Density-based clustering in spatial data (2)

Density-based clustering in spatial data (2)

This is the second of a series of posts on cluster-algorithms and ideas in data analysis (and related fields).

Ordering points to identify the clustering structure (OPTICS) is a data clustering algorithm presented by Mihael Ankerst, Markus M. Breunig, Hans-Peter Kriegel and Jörg Sander in 1999 [1]. It builds on the ideas of DBSCAN, which I described in a previous post. But let’s cut the intro and dive right into it.

Let $(X,d)$ be a finite discrete metric space, i.e.~let $X$ be a data set on which we have a notion of similarity expressed in terms of a suitable distance function $d$. Given a positive integer $m \in \mathbb{N}$ we can define a notion of density on points of our data set, which in turn can be used to define a perturbed metric. Given a starting point $x_0 \in X$ the OPTICS-algorithm iteratively defines a linear ordering on $X$ in terms of a filtration $X_0 \subset X_1 \subset \ldots \subset X_n$ of $X$, where $X_{n+1}$ is obtained from $X_n$ by appending the closest element (with respect to the perturbed metric) in its complement.

The original OPTICS-algorithm also takes an additional parameter $\varepsilon > 0$. However this is only needed to reduce the time complexity and is ignored in our discussion for now — to be more precise, we implicitly set $\varepsilon = \infty$.


Let $(X,d)$ be a finite discrete metric space and $m \in \mathbb{N}$ a positive integer. We define the (co-)density $\delta_m(x)$ of a point $x$ by \[ \delta_m(x) := d(x, \mathfrak{nn}_m(x) ), \] where $\mathfrak{nn}_m(x) $ is an $m$-nearest-neighbor of $x$. Loosely speaking: the lower the value $\delta_m(x)$ the closer the neighbors of $x$ are distributed around $x$. Note that with $\varepsilon = \delta_m(x)$ the point $x$ is a core point in the sense of [2] — in a previous post about DBSCAN we called such a point $\varepsilon$-dense. That is why in the literature $\delta_m(x)$ is referred to as core-distance. I however like to think of it, and hence refer to it, as a notion of co-density.

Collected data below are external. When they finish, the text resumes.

/-- CS_N rises in SPI mode (R602): `received`, the bytes after the last whole packet that the device received; `sent`,
the bytes of waiting packets that the host has clocked out. A packet cut short stays in front for the next
transaction. -/
def State.csRise (s : State) (k : Nat) (received : List Byte) (sent : Nat) : State :=
  if s.linkIn && (s.link k).spi then
    let s1 := if skipFill received = [] then s else s.linkError k F.HL_CNT_FRM_GAP_FRAMING
    s1.setLink k ((s1.link k).sent (clockOut (s1.link k).wait sent))
  else s

def execCsNRise (k : Fin 4) (received : List Byte) (sent : Nat) (s : State) : Out :=
  run (fun s => s.csRise k.val received sent) s

def execHlCtlReset (m : Master) (k : Fin 4) (v : Word) (s : State) : Out :=
  run (fun s => s.regWrite m .HL_CTL k.val 0 (v ||| 1)) s

end Sys2Proof.Machine
end

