-- ==== Sys2Proof/Machine/Core.lean ====
section
/-! DEFINITION. Machine/Core.lean: the machine as the host runs it. -/
def Sys2Proof.core : Host.Core := {
  State := Sys2Proof.Machine.State
  Fault := Sys2Proof.Machine.Fault
  Refusal := Sys2Proof.Machine.Refusal
  step := Sys2Proof.Machine.step
  reset := Sys2Proof.Machine.State.reset }
end

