/-- O21. FAB_DISCARD makes the writing tenant's DIRTY entries or selectors of the scopes asked for CLEAN and leaves
every other change; a row that AUTO lets go powers down; FAB_PAR_INJECT flips the stored parity of one active entry or
selector (of none where SLOT is above 1,023: the model's choice, log entry 94); CAPTURE_ARM starts a capture on SLOT at
the next boundary, or abandons a running one; and the end of its eighth frame clears ARM with event 644. Nothing else
changes. -/
def Obligations.FabricMaintenanceCommands : Prop :=
  (∀ (m : Master) (v : Word) (s : State), CanWrite m .FAB_DISCARD 0 0 s →
    Ends (.fabDiscard m v) s fun t =>
      t.chg = s.chg.filter (fun e => !(decide (e.2 = .dirty (s.tenantOf m)) &&
        ((v.getLsbD 0 && decide (e.1 / 0x10000 = 0x100)) || (v.getLsbD 1 && decide (e.1 / 0x10000 = 0x102))))) ∧
      Answered m 0 false t ∧ Only [.last, .changes] [] [] s t) ∧
  (∀ (slot : BitVec 14) (s : State), s.fabUp = true → s.rowMayDrop slot.toNat = true →
    Ends (.rowPowerDown slot) s fun t =>
      slot.toNat ∈ t.fab.rowsDown ∧ (∀ n, n ≠ slot.toNat → (n ∈ t.fab.rowsDown ↔ n ∈ s.fab.rowsDown)) ∧
      t.fab = { s.fab with rowsDown := t.fab.rowsDown } ∧ Only [.fabric] [] [] s t) ∧
  (∀ (m : Master) (v : Word) (s : State), CanWrite m .FAB_PAR_INJECT 0 0 s → v.getLsbD 30 = false →
    Ends (.fabParInject m v) s fun t =>
      (t.conn (fieldOf v 0 14)).active = (s.conn (fieldOf v 0 14)).active ^^^ 0x80000000 ∧
      (t.conn (fieldOf v 0 14)).inactive = (s.conn (fieldOf v 0 14)).inactive ∧
      (∀ n, n ≠ fieldOf v 0 14 → t.conn n = s.conn n) ∧ t.fab = { s.fab with conn := t.fab.conn } ∧
      Answered m 0 false t ∧ Only [.last, .fabric] [] [] s t) ∧
  (∀ (m : Master) (v : Word) (s : State), CanWrite m .FAB_PAR_INJECT 0 0 s → v.getLsbD 30 = true → fieldOf v 0 14 < 1024 →
    Ends (.fabParInject m v) s fun t =>
      (t.sel (fieldOf v 0 14)).active = (s.sel (fieldOf v 0 14)).active ^^^ 0x80000000 ∧
      (t.sel (fieldOf v 0 14)).inactive = (s.sel (fieldOf v 0 14)).inactive ∧
      (∀ n, n ≠ fieldOf v 0 14 → t.sel n = s.sel n) ∧ t.fab = { s.fab with sel := t.fab.sel } ∧
      Answered m 0 false t ∧ Only [.last, .fabric] [] [] s t) ∧
  (∀ (m : Master) (v : Word) (s : State), CanWrite m .FAB_PAR_INJECT 0 0 s → v.getLsbD 30 = true → 1024 ≤ fieldOf v 0 14 →
    Ends (.fabParInject m v) s fun t => Answered m 0 false t ∧ Only [.last] [] [] s t) ∧
  (∀ (m : Master) (v : Word) (s : State), CanWrite m .FAB_CAPTURE_CTL 0 0 s →
    Ends (.captureArm m v) s fun t =>
      t.reg .FAB_CAPTURE_CTL = v &&& 0x80003FFF ∧ t.fab.capWait = v.getLsbD 31 ∧ t.fab.capRun = none ∧
      (v.getLsbD 31 = true → t.fab.capSlot = fieldOf v 0 14) ∧ t.fab.conn = s.fab.conn ∧ t.fab.sel = s.fab.sel ∧
      Answered m 0 false t ∧ Only [.last, .fabric] [RegKind.FAB_CAPTURE_CTL.addr 0 0] [] s t) ∧
  ∀ s : State, s.fabUp = true → s.fab.capRun = some 8 →
    Ends .fabCaptureDone s fun t =>
      t.fab = { s.fab with capRun := none } ∧ t.f F.FAB_CAPTURE_CTL_ARM = 0 ∧
      t.f F.FAB_CAPTURE_CTL_SLOT = s.f F.FAB_CAPTURE_CTL_SLOT ∧
      Only [.fabric] [RegKind.FAB_CAPTURE_CTL.addr 0 0] [s.ev 644] s t

/-- O22. On a started port while the fabric runs: LOS_ZEROS zeros or a missing clock declare LOS, clear AIS and, on a
framed port, declare LOF at once; a running clock and a good 32-bit window clear LOS and recentre the store; two
successive 512-bit periods with at most two zeros declare AIS (not under LOS), two with more clear it; a CRC-4
multiframe not found in 64 frames with CRC4 = 1 declares LOF, in 3,200 frames with CRC4 = 2 declares NOCRC4 and
clears LOMF. The criteria of symbols need the supply of the port's bank (R817): without it nothing changes. Only that
port and its LINE_STATUS change, and as LOF is declared the run of SSM codes of the candidates routed from it. -/
def Obligations.LineDefectsDeclareAndClear : Prop :=
  ∀ (p : Fin 128) (s : State), (s.line p.val).on = true → s.fabUp = true →
    let fits := fun (t : State) => (∀ q, q ≠ p.val → t.line q = s.line q) ∧ t.dpll = s.dpll ∧
      Only [.lines, .ref] [RegKind.LINE_STATUS.addr p.val 0] [] s t
    let here := fun (t : State) => fits t ∧ t.cands = s.cands
    let lof := fun (t : State) => fits t ∧ (s.lineFramed p.val = false → t.cands = s.cands) ∧
      (s.lineFramed p.val = true →
        t.lineDefect p.val 2 = true ∧ t.lineDefect p.val 4 = false ∧ (t.line p.val).aligned = false ∧
        ∀ n < 8, t.cand n = if s.candFrom n 0 p.val then { s.cand n with count := 0 } else s.cand n)
    let fed := s.bankIn (p.val / 32) = true
    (s.bankIn (p.val / 32) = false → ∀ (zeros : BitVec 10) (clock : Bool) (window : BitVec 32) (k : Nat),
      Ends (.losDeclare p k false) s (Only [] [] [] s) ∧ Ends (.losClear p clock window) s (Only [] [] [] s) ∧
      Ends (.aisPeriodEnd p zeros) s (Only [] [] [] s)) ∧
    (∀ (zeros : Nat) (noClock : Bool), s.lineDefect p.val 0 = false →
      (noClock = true ∨ (fed ∧ s.losZeros p.val ≤ zeros)) →
      Ends (.losDeclare p zeros noClock) s fun t =>
        t.lineDefect p.val 0 = true ∧ t.lineDefect p.val 1 = false ∧ lof t) ∧
    (∀ window, fed → s.lineDefect p.val 0 = true → clearWindow (s.losZeros p.val) window = true →
      Ends (.losClear p true window) s fun t =>
        t.lineDefect p.val 0 = false ∧ t.line p.val = { s.line p.val with recentre := true, chg := true } ∧ here t) ∧
    (∀ zeros : BitVec 10, fed → zeros.toNat ≤ 2 → (s.line p.val).aisLow = true → s.lineDefect p.val 0 = false →
      s.lineDefect p.val 1 = false →
      Ends (.aisPeriodEnd p zeros) s fun t => t.lineDefect p.val 1 = true ∧ lof t) ∧
    (∀ zeros : BitVec 10, fed → 2 < zeros.toNat → (s.line p.val).aisHigh = true → s.lineDefect p.val 1 = true →
      Ends (.aisPeriodEnd p zeros) s fun t => t.lineDefect p.val 1 = false ∧
        t.line p.val = { s.line p.val with aisLow := false, aisHigh := true, chg := true } ∧ here t) ∧
    (∀ zeros : BitVec 10, fed → (zeros.toNat ≤ 2 → (s.line p.val).aisLow = false) →
      (2 < zeros.toNat → (s.line p.val).aisHigh = false) →
      Ends (.aisPeriodEnd p zeros) s fun t => t.reg .LINE_STATUS p.val = s.reg .LINE_STATUS p.val ∧
        t.line p.val = { s.line p.val with aisLow := decide (zeros.toNat ≤ 2), aisHigh := !decide (zeros.toNat ≤ 2) } ∧
        here t) ∧
    (s.fa F.LINE_CTL_CRC4 p.val = 1 → (s.line p.val).aligned = true → (s.line p.val).mfPos = none →
      64 ≤ (s.line p.val).alFrames → Ends (.multiframeSearchTimeout p) s lof) ∧
    (s.fa F.LINE_CTL_CRC4 p.val = 2 → (s.line p.val).aligned = true → (s.line p.val).mfPos = none →
      (s.line p.val).mfDone = false → 3200 ≤ (s.line p.val).alFrames →
      Ends (.nocrc4 p) s fun t => t.lineDefect p.val 5 = true ∧ t.lineDefect p.val 3 = false ∧
        (t.line p.val).mfDone = true ∧ here t)

/-- O23. LINE_FRAME_RECEIVED touches only its port, that port's LINE_STATUS and LINE_RX_SA, and the reference block. On
an aligned unipolar port without a multiframe whose next frame carries the FAS: with the FAS word the 32 bytes enter
the store behind the frames that wait, the run of bad words ends and no defect changes; a third bad word in a row
declares LOF; a first or second is counted and stored. The store's fill grows by a frame (the model's account of it, log
entry 78). Each candidate routed from the port gets its marker. Without the supply of the port's bank no symbol is
read. -/
def Obligations.LineFrameEntersStoreAndFramer : Prop :=
  ∀ (p : Fin 128) (pos : BitVec 256) (phase : BitVec 17) (s : State), (s.line p.val).on = true → s.fabUp = true →
    s.fa F.LINE_CTL_LOOP p.val ≠ 1 →
    (s.bankIn (p.val / 32) = false → ∀ neg, Ends (.lineFrameReceived p pos neg phase) s (Only [] [] [] s)) ∧
    (∀ neg : BitVec 256, Ends (.lineFrameReceived p pos neg phase) s fun t =>
      (∀ q, q ≠ p.val → t.line q = s.line q) ∧ Kept [.regs, .events, .lines, .ref] s t ∧
      RegsKept ([RegKind.LINE_STATUS.addr p.val 0, RegKind.LINE_RX_SA.addr p.val 0] ++
        regsOf [.REF_CAND_STATUS, .REF_SEL_STATUS]) s t) ∧
    (s.bankIn (p.val / 32) = true → s.ba F.LINE_CTL_IF_MODE p.val = true → s.lineFramed p.val = true → (s.line p.val).aligned = true →
      (s.line p.val).odd = false → (s.line p.val).mfPos = none → (s.line p.val).fb = [] →
      let bs := listOfBits pos
      let bytes := (List.range 32).map fun i => byteOf ((bs.drop (8 * i)).take 8)
      (isFas bs = true → Ends (.lineFrameReceived p pos 0 phase) s fun t =>
        (t.line p.val).frames = (s.line p.val).frames ++ [⟨bytes, none⟩] ∧ (t.line p.val).fasBad = 0 ∧
        (t.line p.val).odd = true ∧ (t.line p.val).aligned = true ∧
        (t.line p.val).phase = some phase.toInt ∧ (t.line p.val).late = 0 ∧
        ((s.line p.val).phase.isSome = true → (t.line p.val).fill = (s.line p.val).fill + 98304) ∧
        t.reg .LINE_STATUS p.val = s.reg .LINE_STATUS p.val ∧
        ∀ n < 8, s.candFrom n 0 p.val = true → (t.cand n).age = 0 ∧ (t.cand n).err = phase.toInt) ∧
      (isFas bs = false → (s.line p.val).fasBad < 2 → Ends (.lineFrameReceived p pos 0 phase) s fun t =>
        (t.line p.val).frames = (s.line p.val).frames ++ [⟨bytes, none⟩] ∧
        (t.line p.val).fasBad = (s.line p.val).fasBad + 1 ∧ (t.line p.val).cnt = bumpAt (s.line p.val).cnt 0 1 ∧
        t.reg .LINE_STATUS p.val = s.reg .LINE_STATUS p.val) ∧
      (isFas bs = false → 2 ≤ (s.line p.val).fasBad → Ends (.lineFrameReceived p pos 0 phase) s fun t =>
        t.lineDefect p.val 2 = true ∧ (t.line p.val).aligned = false ∧ (t.line p.val).cnt = bumpAt (s.line p.val).cnt 0 1))

/-- O24. TRUNK_FRAME_RECEIVED touches only its trunk, that trunk's status, overhead and trace registers, and the
reference block. On an aligned trunk a frame whose FAW position differs in at most one bit, or is no more than the
third bad one in a row, enters the buffer of 20 frames descrambled, newest first; the fourth bad position declares
LOF and LOMF. A quiet or misplaced clock declares LOS with LOF; a good one, with a transition in every 256 bits, clears
LOS and recentres. With LOF the run of QL codes of the candidates routed from the trunk ends. The bits are read while
the supply of bank 4 is there (R817). -/
def Obligations.TrunkFrameEntersBuffer : Prop :=
  ∀ (k : Fin 4) (s : State), (s.trunk k.val).on = true → s.fabUp = true →
    let regs := [RegKind.TRK_STATUS.addr k.val 0, RegKind.TRK_RX_OH.addr k.val 0, RegKind.TRK_RX_TRACE.addr k.val 0,
      RegKind.TRK_RX_TRACE.addr k.val 1, RegKind.TRK_RX_TRACE.addr k.val 2, RegKind.TRK_RX_TRACE.addr k.val 3]
    (∀ (bits : BitVec 16384) (phase : BitVec 17), Ends (.trunkFrameReceived k bits phase) s fun t =>
      (∀ q, q ≠ k.val → t.trunk q = s.trunk q) ∧ t.pairs = s.pairs ∧ Kept [.regs, .events, .trunks, .ref] s t ∧
      RegsKept (regs ++ regsOf [.REF_CAND_STATUS, .REF_SEL_STATUS]) s t) ∧
    (∀ (bits : BitVec 16384) (phase : BitVec 17), s.bankIn 4 = true → s.fa F.TRK_CTL_LOOP k.val = 0 → (s.trunk k.val).aligned = true →
      (s.trunk k.val).fb = [] →
      ((fawDiff (listOfBits bits) < 2 ∨ (s.trunk k.val).fawBad < 3) →
        Ends (.trunkFrameReceived k bits phase) s fun t =>
          (t.trunk k.val).aligned = true ∧ (t.trunk k.val).fb = [] ∧
          (t.trunk k.val).buf = (⟨(descramble (listOfBits bits)).getD 4 0, descramble (listOfBits bits)⟩ ::
            (s.trunk k.val).buf).take 20 ∧
          (t.trunk k.val).fawBad =
            if 2 ≤ fawDiff (listOfBits bits) then (s.trunk k.val).fawBad + 1 else 0) ∧
      (2 ≤ fawDiff (listOfBits bits) → (s.trunk k.val).fawBad = 3 →
        Ends (.trunkFrameReceived k bits phase) s fun t =>
          (t.trunk k.val).aligned = false ∧ t.trunkDefect k.val 1 = true ∧ t.trunkDefect k.val 2 = true ∧
          (t.trunk k.val).buf = (s.trunk k.val).buf)) ∧
    (∀ (quiet : Nat) (ppm : BitVec 16), s.trunkDefect k.val 0 = false → (256 ≤ quiet ∨ 500 < ppm.toInt.natAbs) →
      Ends (.trunkLosDeclare k quiet ppm) s fun t => t.trunkDefect k.val 0 = true ∧ t.trunkDefect k.val 1 = true ∧
        t.trunkDefect k.val 2 = true ∧ (t.trunk k.val).aligned = false ∧ (∀ q, q ≠ k.val → t.trunk q = s.trunk q) ∧
        t.pairs = s.pairs ∧ t.dpll = s.dpll ∧
        (∀ n < 8, t.cand n = if s.candFrom n 1 k.val then { s.cand n with count := 0 } else s.cand n) ∧
        Only [.trunks, .ref] [RegKind.TRK_STATUS.addr k.val 0] [] s t) ∧
    (∀ (ppm : BitVec 16) (quiet : Nat), s.bankIn 4 = true → s.trunkDefect k.val 0 = true → ppm.toInt.natAbs ≤ 500 →
      quiet < 256 →
      Ends (.trunkLosClear k ppm quiet) s fun t => t.trunkDefect k.val 0 = false ∧
        t.trunk k.val = { s.trunk k.val with recentre := true, chg := true } ∧
        (∀ q, q ≠ k.val → t.trunk q = s.trunk q) ∧
        t.pairs = s.pairs ∧ Only [.trunks] [RegKind.TRK_STATUS.addr k.val 0] [] s t)

/-- O25. The read returns the newer bank's SEC. From then on that master's reads of the port's counters come from that
same bank, whichever bank becomes the newer, until it reads the register again; every other master's selection
stays. The same holds for the trunks' TRK_CNT_SEC (R275). -/
def Obligations.SecCounterReadSelectsNewerBank : Prop :=
  (∀ (m : Master) (p : Fin 128) (s : State), CanRead m .LINE_CNT_SEC p.val 0 s →
    Ends (.lineCntSecRead m p) s fun t =>
      Answered m (if (s.line p.val).newer then (s.line p.val).bank1 else (s.line p.val).bank0).sec false t ∧
      (∀ newer b0 b1, bankOf (t.latch m (RegKind.LINE_CNT_SEC.addr p.val 0)) newer b0 b1 =
        if (s.line p.val).newer then b1 else b0) ∧
      (∀ a, a ≠ latchKey m (RegKind.LINE_CNT_SEC.addr p.val 0) →
        tabGet (fun _ => (0 : Word)) t.latches a = tabGet (fun _ => 0) s.latches a) ∧
      Only [.last, .latches] [] [] s t) ∧
  ∀ (m : Master) (k : Fin 4) (s : State), CanRead m .TRK_CNT_SEC k.val 0 s →
    Ends (.trkCntSecRead m k) s fun t =>
      Answered m (if (s.trunk k.val).newer then (s.trunk k.val).bank1 else (s.trunk k.val).bank0).sec false t ∧
      (∀ newer b0 b1, bankOf (t.latch m (RegKind.TRK_CNT_SEC.addr k.val 0)) newer b0 b1 =
        if (s.trunk k.val).newer then b1 else b0) ∧
      (∀ a, a ≠ latchKey m (RegKind.TRK_CNT_SEC.addr k.val 0) →
        tabGet (fun _ => (0 : Word)) t.latches a = tabGet (fun _ => 0) s.latches a) ∧
      Only [.last, .latches] [] [] s t

/-- O26. When SYS_TIME is a positive multiple of 24,576,000 and this boundary has not been served: every line port and
every trunk latches its accumulators, saturated at their widths with their SAT bits, into the bank that was the
older, which becomes the newer with SEC = SYS_TIME / 24,576,000 − 1; the other bank is kept, the accumulators are
zero. Only the reference block, the lines and the trunks change beside. -/
def Obligations.SecondBoundaryLatchesCounters : Prop :=
  ∀ s : State, s.fabUp = true → s.rst.held = false → s.sys.toNat % 24576000 = 0 → 0 < s.sys.toNat →
    s.secDone = false →
    Ends .secondBoundary s fun t =>
      let sec : Word := BitVec.ofNat 32 (s.sys.toNat / 24576000 - 1)
      (∀ p < 128, t.line p = if (s.line p).newer then
          { s.line p with bank0 := latchBank lineWidths sec (s.line p).cnt, newer := false, cnt := [] }
        else { s.line p with bank1 := latchBank lineWidths sec (s.line p).cnt, newer := true, cnt := [] }) ∧
      (∀ k < 4, t.trunk k = if (s.trunk k).newer then
          { s.trunk k with bank0 := latchBank trunkWidths sec (s.trunk k).cnt, newer := false, cnt := [] }
        else { s.trunk k with bank1 := latchBank trunkWidths sec (s.trunk k).cnt, newer := true, cnt := [] }) ∧
      t.secDone = true ∧ t.frame = s.frame ∧ t.sys = s.sys ∧ t.pairs = s.pairs ∧
      Kept [.regs, .events, .time, .ref, .lines, .trunks, .free] s t ∧
      RegsKept (regsOf [.CLK_STEER, .DPLL_HIST, .DPLL_HIST_HEAD, .DPLL_HOLD_VALUE, .DPLL_PHASE, .DPLL_STATUS,
        .REF_SEL_STATUS]) s t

Given the co-density $\delta_m(.)$ we can define the reachability distance $r_x(y)$ of $y$ from $x$ by \[ r_x(y) := \text{max} \big\{ \delta_m(x), d(x,y) \big\}. \] Note that $r_x(y)$ is not symmetric, since the density of $x$ and $y$ may differ.

Sketch of the algorithm

Choose a starting point $x_0 \in X$. Then we can iteratively define a filtration $X_0 \subset \ldots \subset X_n$ of the data set $X$ by \[ X_0 := \{ x_0 \} \ \ \text{and} \ \ X_{k+1} := X_k \cup \{ x_{k+1} \}, \] where $x_{k+1}$ minimizes $r_{X_k}(.)$ over $X \setminus X_k$. In parallel we define a sequence $(r_n)$ of distances by \[ r_0 = 0 \ \ \text{and} \ \ r_{k+1} := r_{X_k}(x_{k+1}). \] Note that a small distance $r_k$ may be understood as $x_k$ being close to a rather dense region. Therefore the filtration tries to stay in dense regions for as long as possible, before it passes a less dense region. The cluster structure can now be extracted by analyzing the reachability-plot, that is a $2$-dimensional plot, with the ordered $x_k$ on the $x$-axis and the associated distances $r_k$ on the $y$-axis. By the above considerations it should be clear that clusters show up as valleys in the reachability plot. The deeper the valley, the denser the cluster.


Consider the data points $X\subset \mathbb{R}^2$ in the euclidian plane given in the following figure:

Below you see the reachability plot corresponding the OPTICS-algorithm applied to the above data set with $m=4$. The starting point is chosen among the group of points on the left.


[1] M. Ankerst, M.M. Breunig, H.-P. Kriegel, OPTICS: Ordering Points To Identify the Clustering Structure, ACM SIGMOD international conference on Management of data (1999), pp 49–60.

[2] M. Ester, H.-P. Kriegel, J. Sander, and X. Xu, A density-based algorithm for discovering clusters in large spatial databases with noise, Proceedings of the Second International Conference on Knowledge Discovery and Data Mining (1996), pp. 226–231.